10 Things You Didn't Know About WWE Elimination Chamber
9. The Match Was Originally Falls Count Anywhere
Anywhere within the structure, obviously.
It’s not something that was loudly trumpeted, but originally eliminations could take place both within the ring inside the Chamber and on the extended, elevated steel apron that the old Chamber provided.
In 2012, the rules were quietly changed to make it so that only pinfalls or submissions inside the ropes would count. This has the effect of making the match slightly less lawless, detracting a little from the whole post-apocalyptic vibe of the gimmick… but only a little.
Truthfully, that whole aspect of the Chamber’s rules wasn’t really played up in the action laid out in the ring, either. Only twice did eliminations ever take place on the apron - Undertaker pinned Finlay outside the ropes at No Way Out in 2008, and CM Punk was eliminated by John Cena in 2011’s Elimination Chamber on the steel).
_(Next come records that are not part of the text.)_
@[simp] theorem State.withColl_pending (s : State) (f : Coll → Coll) : (s.withColl f).pending = s.pending := rfl
@[simp] theorem State.withColl_mem (s : State) (f : Coll → Coll) : (s.withColl f).mem = s.mem := rfl
@[simp] theorem State.withColl_od (s : State) (f : Coll → Coll) : (s.withColl f).od = s.od := rfl
@[simp] theorem State.withColl_nv (s : State) (f : Coll → Coll) : (s.withColl f).nv = s.nv := rfl
@[simp] theorem State.withColl_flash (s : State) (f : Coll → Coll) : (s.withColl f).flash = s.flash := rfl
@[simp] theorem State.withColl_storeFails (s : State) (f : Coll → Coll) : (s.withColl f).storeFails = s.storeFails := rfl
@[simp] theorem State.withColl_time (s : State) (f : Coll → Coll) : (s.withColl f).time = s.time := rfl
@[simp] theorem State.withColl_parts (s : State) (f : Coll → Coll) : (s.withColl f).parts = s.parts := rfl
@[simp] theorem State.withColl_ctxs (s : State) (f : Coll → Coll) : (s.withColl f).ctxs = s.ctxs := rfl
@[simp] theorem State.withColl_cores (s : State) (f : Coll → Coll) : (s.withColl f).cores = s.cores := rfl
@[simp] theorem State.withColl_hub (s : State) (f : Coll → Coll) : (s.withColl f).hub = s.hub := rfl
@[simp] theorem State.withColl_lastAccept (s : State) (f : Coll → Coll) : (s.withColl f).lastAccept = s.lastAccept := rfl
@[simp] theorem State.withColl_takers (s : State) (f : Coll → Coll) : (s.withColl f).takers = s.takers := rfl
@[simp] theorem State.withColl_upd (s : State) (f : Coll → Coll) : (s.withColl f).upd = s.upd := rfl
@[simp] theorem State.withColl_groups (s : State) (f : Coll → Coll) : (s.withColl f).groups = s.groups := rfl
@[simp] theorem State.withColl_coll (s : State) (f : Coll → Coll) : (s.withColl f).coll = f s.coll := rfl
@[simp] theorem State.withColl_larder (s : State) (f : Coll → Coll) : (s.withColl f).larder = s.larder := rfl
@[simp] theorem State.withColl_hbm (s : State) (f : Coll → Coll) : (s.withColl f).hbm = s.hbm := rfl
@[simp] theorem State.withColl_tier (s : State) (f : Coll → Coll) : (s.withColl f).tier = s.tier := rfl
@[simp] theorem State.withColl_media (s : State) (f : Coll → Coll) : (s.withColl f).media = s.media := rfl
@[simp] theorem State.withColl_links (s : State) (f : Coll → Coll) : (s.withColl f).links = s.links := rfl
@[simp] theorem State.withColl_inbox (s : State) (f : Coll → Coll) : (s.withColl f).inbox = s.inbox := rfl
@[simp] theorem State.withColl_dones (s : State) (f : Coll → Coll) : (s.withColl f).dones = s.dones := rfl
@[simp] theorem State.withColl_nextXfer (s : State) (f : Coll → Coll) : (s.withColl f).nextXfer = s.nextXfer := rfl
@[simp] theorem State.withColl_arbs (s : State) (f : Coll → Coll) : (s.withColl f).arbs = s.arbs := rfl
@[simp] theorem State.withColl_arbPending (s : State) (f : Coll → Coll) : (s.withColl f).arbPending = s.arbPending := rfl
@[simp] theorem State.withColl_arbReqs (s : State) (f : Coll → Coll) : (s.withColl f).arbReqs = s.arbReqs := rfl
@[simp] theorem State.withColl_arbLast (s : State) (f : Coll → Coll) : (s.withColl f).arbLast = s.arbLast := rfl
@[simp] theorem State.withColl_buckets (s : State) (f : Coll → Coll) : (s.withColl f).buckets = s.buckets := rfl
@[simp] theorem State.withColl_charged (s : State) (f : Coll → Coll) : (s.withColl f).charged = s.charged := rfl
@[simp] theorem State.withColl_mgmt (s : State) (f : Coll → Coll) : (s.withColl f).mgmt = s.mgmt := rfl
@[simp] theorem State.withColl_sec (s : State) (f : Coll → Coll) : (s.withColl f).sec = s.sec := rfl
@[simp] theorem State.withColl_diag (s : State) (f : Coll → Coll) : (s.withColl f).diag = s.diag := rfl
@[simp] theorem State.withColl_pwr (s : State) (f : Coll → Coll) : (s.withColl f).pwr = s.pwr := rfl
@[simp] theorem State.withColl_host (s : State) (f : Coll → Coll) : (s.withColl f).host = s.host := rfl
@[simp] theorem State.withColl_draws (s : State) (f : Coll → Coll) : (s.withColl f).draws = s.draws := rfl
@[simp] theorem State.withColl_out (s : State) (f : Coll → Coll) : (s.withColl f).out = s.out := rfl

@[simp] theorem State.withTier_pending (s : State) (f : Tier → Tier) : (s.withTier f).pending = s.pending := rfl
@[simp] theorem State.withTier_mem (s : State) (f : Tier → Tier) : (s.withTier f).mem = s.mem := rfl
@[simp] theorem State.withTier_od (s : State) (f : Tier → Tier) : (s.withTier f).od = s.od := rfl
@[simp] theorem State.withTier_nv (s : State) (f : Tier → Tier) : (s.withTier f).nv = s.nv := rfl
@[simp] theorem State.withTier_flash (s : State) (f : Tier → Tier) : (s.withTier f).flash = s.flash := rfl
@[simp] theorem State.withTier_storeFails (s : State) (f : Tier → Tier) : (s.withTier f).storeFails = s.storeFails := rfl
@[simp] theorem State.withTier_time (s : State) (f : Tier → Tier) : (s.withTier f).time = s.time := rfl
@[simp] theorem State.withTier_parts (s : State) (f : Tier → Tier) : (s.withTier f).parts = s.parts := rfl
@[simp] theorem State.withTier_ctxs (s : State) (f : Tier → Tier) : (s.withTier f).ctxs = s.ctxs := rfl
@[simp] theorem State.withTier_cores (s : State) (f : Tier → Tier) : (s.withTier f).cores = s.cores := rfl
@[simp] theorem State.withTier_hub (s : State) (f : Tier → Tier) : (s.withTier f).hub = s.hub := rfl
@[simp] theorem State.withTier_lastAccept (s : State) (f : Tier → Tier) : (s.withTier f).lastAccept = s.lastAccept := rfl
@[simp] theorem State.withTier_takers (s : State) (f : Tier → Tier) : (s.withTier f).takers = s.takers := rfl
@[simp] theorem State.withTier_upd (s : State) (f : Tier → Tier) : (s.withTier f).upd = s.upd := rfl
@[simp] theorem State.withTier_groups (s : State) (f : Tier → Tier) : (s.withTier f).groups = s.groups := rfl
@[simp] theorem State.withTier_coll (s : State) (f : Tier → Tier) : (s.withTier f).coll = s.coll := rfl
@[simp] theorem State.withTier_larder (s : State) (f : Tier → Tier) : (s.withTier f).larder = s.larder := rfl
@[simp] theorem State.withTier_hbm (s : State) (f : Tier → Tier) : (s.withTier f).hbm = s.hbm := rfl
@[simp] theorem State.withTier_tier (s : State) (f : Tier → Tier) : (s.withTier f).tier = f s.tier := rfl
@[simp] theorem State.withTier_media (s : State) (f : Tier → Tier) : (s.withTier f).media = s.media := rfl
@[simp] theorem State.withTier_links (s : State) (f : Tier → Tier) : (s.withTier f).links = s.links := rfl
@[simp] theorem State.withTier_inbox (s : State) (f : Tier → Tier) : (s.withTier f).inbox = s.inbox := rfl
@[simp] theorem State.withTier_dones (s : State) (f : Tier → Tier) : (s.withTier f).dones = s.dones := rfl
@[simp] theorem State.withTier_nextXfer (s : State) (f : Tier → Tier) : (s.withTier f).nextXfer = s.nextXfer := rfl
@[simp] theorem State.withTier_arbs (s : State) (f : Tier → Tier) : (s.withTier f).arbs = s.arbs := rfl
@[simp] theorem State.withTier_arbPending (s : State) (f : Tier → Tier) : (s.withTier f).arbPending = s.arbPending := rfl
@[simp] theorem State.withTier_arbReqs (s : State) (f : Tier → Tier) : (s.withTier f).arbReqs = s.arbReqs := rfl
@[simp] theorem State.withTier_arbLast (s : State) (f : Tier → Tier) : (s.withTier f).arbLast = s.arbLast := rfl
@[simp] theorem State.withTier_buckets (s : State) (f : Tier → Tier) : (s.withTier f).buckets = s.buckets := rfl
@[simp] theorem State.withTier_charged (s : State) (f : Tier → Tier) : (s.withTier f).charged = s.charged := rfl
@[simp] theorem State.withTier_mgmt (s : State) (f : Tier → Tier) : (s.withTier f).mgmt = s.mgmt := rfl
@[simp] theorem State.withTier_sec (s : State) (f : Tier → Tier) : (s.withTier f).sec = s.sec := rfl
@[simp] theorem State.withTier_diag (s : State) (f : Tier → Tier) : (s.withTier f).diag = s.diag := rfl
@[simp] theorem State.withTier_pwr (s : State) (f : Tier → Tier) : (s.withTier f).pwr = s.pwr := rfl
@[simp] theorem State.withTier_host (s : State) (f : Tier → Tier) : (s.withTier f).host = s.host := rfl
@[simp] theorem State.withTier_draws (s : State) (f : Tier → Tier) : (s.withTier f).draws = s.draws := rfl
@[simp] theorem State.withTier_out (s : State) (f : Tier → Tier) : (s.withTier f).out = s.out := rfl

@[simp] theorem State.withHbm_pending (s : State) (f : Hbm → Hbm) : (s.withHbm f).pending = s.pending := rfl
@[simp] theorem State.withHbm_mem (s : State) (f : Hbm → Hbm) : (s.withHbm f).mem = s.mem := rfl
@[simp] theorem State.withHbm_od (s : State) (f : Hbm → Hbm) : (s.withHbm f).od = s.od := rfl
@[simp] theorem State.withHbm_nv (s : State) (f : Hbm → Hbm) : (s.withHbm f).nv = s.nv := rfl
@[simp] theorem State.withHbm_flash (s : State) (f : Hbm → Hbm) : (s.withHbm f).flash = s.flash := rfl
@[simp] theorem State.withHbm_storeFails (s : State) (f : Hbm → Hbm) : (s.withHbm f).storeFails = s.storeFails := rfl
@[simp] theorem State.withHbm_time (s : State) (f : Hbm → Hbm) : (s.withHbm f).time = s.time := rfl
@[simp] theorem State.withHbm_parts (s : State) (f : Hbm → Hbm) : (s.withHbm f).parts = s.parts := rfl
@[simp] theorem State.withHbm_ctxs (s : State) (f : Hbm → Hbm) : (s.withHbm f).ctxs = s.ctxs := rfl
@[simp] theorem State.withHbm_cores (s : State) (f : Hbm → Hbm) : (s.withHbm f).cores = s.cores := rfl
@[simp] theorem State.withHbm_hub (s : State) (f : Hbm → Hbm) : (s.withHbm f).hub = s.hub := rfl
@[simp] theorem State.withHbm_lastAccept (s : State) (f : Hbm → Hbm) : (s.withHbm f).lastAccept = s.lastAccept := rfl
@[simp] theorem State.withHbm_takers (s : State) (f : Hbm → Hbm) : (s.withHbm f).takers = s.takers := rfl
@[simp] theorem State.withHbm_upd (s : State) (f : Hbm → Hbm) : (s.withHbm f).upd = s.upd := rfl
@[simp] theorem State.withHbm_groups (s : State) (f : Hbm → Hbm) : (s.withHbm f).groups = s.groups := rfl
@[simp] theorem State.withHbm_coll (s : State) (f : Hbm → Hbm) : (s.withHbm f).coll = s.coll := rfl
@[simp] theorem State.withHbm_larder (s : State) (f : Hbm → Hbm) : (s.withHbm f).larder = s.larder := rfl
@[simp] theorem State.withHbm_hbm (s : State) (f : Hbm → Hbm) : (s.withHbm f).hbm = f s.hbm := rfl
@[simp] theorem State.withHbm_tier (s : State) (f : Hbm → Hbm) : (s.withHbm f).tier = s.tier := rfl
@[simp] theorem State.withHbm_media (s : State) (f : Hbm → Hbm) : (s.withHbm f).media = s.media := rfl
@[simp] theorem State.withHbm_links (s : State) (f : Hbm → Hbm) : (s.withHbm f).links = s.links := rfl
@[simp] theorem State.withHbm_inbox (s : State) (f : Hbm → Hbm) : (s.withHbm f).inbox = s.inbox := rfl
@[simp] theorem State.withHbm_dones (s : State) (f : Hbm → Hbm) : (s.withHbm f).dones = s.dones := rfl
@[simp] theorem State.withHbm_nextXfer (s : State) (f : Hbm → Hbm) : (s.withHbm f).nextXfer = s.nextXfer := rfl
@[simp] theorem State.withHbm_arbs (s : State) (f : Hbm → Hbm) : (s.withHbm f).arbs = s.arbs := rfl
@[simp] theorem State.withHbm_arbPending (s : State) (f : Hbm → Hbm) : (s.withHbm f).arbPending = s.arbPending := rfl
@[simp] theorem State.withHbm_arbReqs (s : State) (f : Hbm → Hbm) : (s.withHbm f).arbReqs = s.arbReqs := rfl
@[simp] theorem State.withHbm_arbLast (s : State) (f : Hbm → Hbm) : (s.withHbm f).arbLast = s.arbLast := rfl
@[simp] theorem State.withHbm_buckets (s : State) (f : Hbm → Hbm) : (s.withHbm f).buckets = s.buckets := rfl
@[simp] theorem State.withHbm_charged (s : State) (f : Hbm → Hbm) : (s.withHbm f).charged = s.charged := rfl
@[simp] theorem State.withHbm_mgmt (s : State) (f : Hbm → Hbm) : (s.withHbm f).mgmt = s.mgmt := rfl
@[simp] theorem State.withHbm_sec (s : State) (f : Hbm → Hbm) : (s.withHbm f).sec = s.sec := rfl
@[simp] theorem State.withHbm_diag (s : State) (f : Hbm → Hbm) : (s.withHbm f).diag = s.diag := rfl
@[simp] theorem State.withHbm_pwr (s : State) (f : Hbm → Hbm) : (s.withHbm f).pwr = s.pwr := rfl
@[simp] theorem State.withHbm_host (s : State) (f : Hbm → Hbm) : (s.withHbm f).host = s.host := rfl
@[simp] theorem State.withHbm_draws (s : State) (f : Hbm → Hbm) : (s.withHbm f).draws = s.draws := rfl
@[simp] theorem State.withHbm_out (s : State) (f : Hbm → Hbm) : (s.withHbm f).out = s.out := rfl

@[simp] theorem State.withMedia_pending (s : State) (f : Media → Media) : (s.withMedia f).pending = s.pending := rfl
@[simp] theorem State.withMedia_mem (s : State) (f : Media → Media) : (s.withMedia f).mem = s.mem := rfl
@[simp] theorem State.withMedia_od (s : State) (f : Media → Media) : (s.withMedia f).od = s.od := rfl
@[simp] theorem State.withMedia_nv (s : State) (f : Media → Media) : (s.withMedia f).nv = s.nv := rfl
@[simp] theorem State.withMedia_flash (s : State) (f : Media → Media) : (s.withMedia f).flash = s.flash := rfl
@[simp] theorem State.withMedia_storeFails (s : State) (f : Media → Media) : (s.withMedia f).storeFails = s.storeFails := rfl
@[simp] theorem State.withMedia_time (s : State) (f : Media → Media) : (s.withMedia f).time = s.time := rfl
@[simp] theorem State.withMedia_parts (s : State) (f : Media → Media) : (s.withMedia f).parts = s.parts := rfl
@[simp] theorem State.withMedia_ctxs (s : State) (f : Media → Media) : (s.withMedia f).ctxs = s.ctxs := rfl
@[simp] theorem State.withMedia_cores (s : State) (f : Media → Media) : (s.withMedia f).cores = s.cores := rfl
@[simp] theorem State.withMedia_hub (s : State) (f : Media → Media) : (s.withMedia f).hub = s.hub := rfl
@[simp] theorem State.withMedia_lastAccept (s : State) (f : Media → Media) : (s.withMedia f).lastAccept = s.lastAccept := rfl
@[simp] theorem State.withMedia_takers (s : State) (f : Media → Media) : (s.withMedia f).takers = s.takers := rfl
@[simp] theorem State.withMedia_upd (s : State) (f : Media → Media) : (s.withMedia f).upd = s.upd := rfl
@[simp] theorem State.withMedia_groups (s : State) (f : Media → Media) : (s.withMedia f).groups = s.groups := rfl
@[simp] theorem State.withMedia_coll (s : State) (f : Media → Media) : (s.withMedia f).coll = s.coll := rfl
@[simp] theorem State.withMedia_larder (s : State) (f : Media → Media) : (s.withMedia f).larder = s.larder := rfl
@[simp] theorem State.withMedia_hbm (s : State) (f : Media → Media) : (s.withMedia f).hbm = s.hbm := rfl
@[simp] theorem State.withMedia_tier (s : State) (f : Media → Media) : (s.withMedia f).tier = s.tier := rfl
@[simp] theorem State.withMedia_media (s : State) (f : Media → Media) : (s.withMedia f).media = f s.media := rfl
@[simp] theorem State.withMedia_links (s : State) (f : Media → Media) : (s.withMedia f).links = s.links := rfl
@[simp] theorem State.withMedia_inbox (s : State) (f : Media → Media) : (s.withMedia f).inbox = s.inbox := rfl
@[simp] theorem State.withMedia_dones (s : State) (f : Media → Media) : (s.withMedia f).dones = s.dones := rfl
@[simp] theorem State.withMedia_nextXfer (s : State) (f : Media → Media) : (s.withMedia f).nextXfer = s.nextXfer := rfl
@[simp] theorem State.withMedia_arbs (s : State) (f : Media → Media) : (s.withMedia f).arbs = s.arbs := rfl
@[simp] theorem State.withMedia_arbPending (s : State) (f : Media → Media) : (s.withMedia f).arbPending = s.arbPending := rfl
@[simp] theorem State.withMedia_arbReqs (s : State) (f : Media → Media) : (s.withMedia f).arbReqs = s.arbReqs := rfl
@[simp] theorem State.withMedia_arbLast (s : State) (f : Media → Media) : (s.withMedia f).arbLast = s.arbLast := rfl
@[simp] theorem State.withMedia_buckets (s : State) (f : Media → Media) : (s.withMedia f).buckets = s.buckets := rfl
@[simp] theorem State.withMedia_charged (s : State) (f : Media → Media) : (s.withMedia f).charged = s.charged := rfl
@[simp] theorem State.withMedia_mgmt (s : State) (f : Media → Media) : (s.withMedia f).mgmt = s.mgmt := rfl
@[simp] theorem State.withMedia_sec (s : State) (f : Media → Media) : (s.withMedia f).sec = s.sec := rfl
@[simp] theorem State.withMedia_diag (s : State) (f : Media → Media) : (s.withMedia f).diag = s.diag := rfl
@[simp] theorem State.withMedia_pwr (s : State) (f : Media → Media) : (s.withMedia f).pwr = s.pwr := rfl
@[simp] theorem State.withMedia_host (s : State) (f : Media → Media) : (s.withMedia f).host = s.host := rfl
@[simp] theorem State.withMedia_draws (s : State) (f : Media → Media) : (s.withMedia f).draws = s.draws := rfl
@[simp] theorem State.withMedia_out (s : State) (f : Media → Media) : (s.withMedia f).out = s.out := rfl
It’s quite likely that the rules were changed because someone pointed out the obvious - that if the ring itself is no longer the boundary for the match, then things like rope breaks make no sense at all. Why would the referee break a hold because someone reached the ropes, if a submission can take place outside of the ropes? And rope breaks, of course, have been a factor in every Elimination Chamber match since the beginning.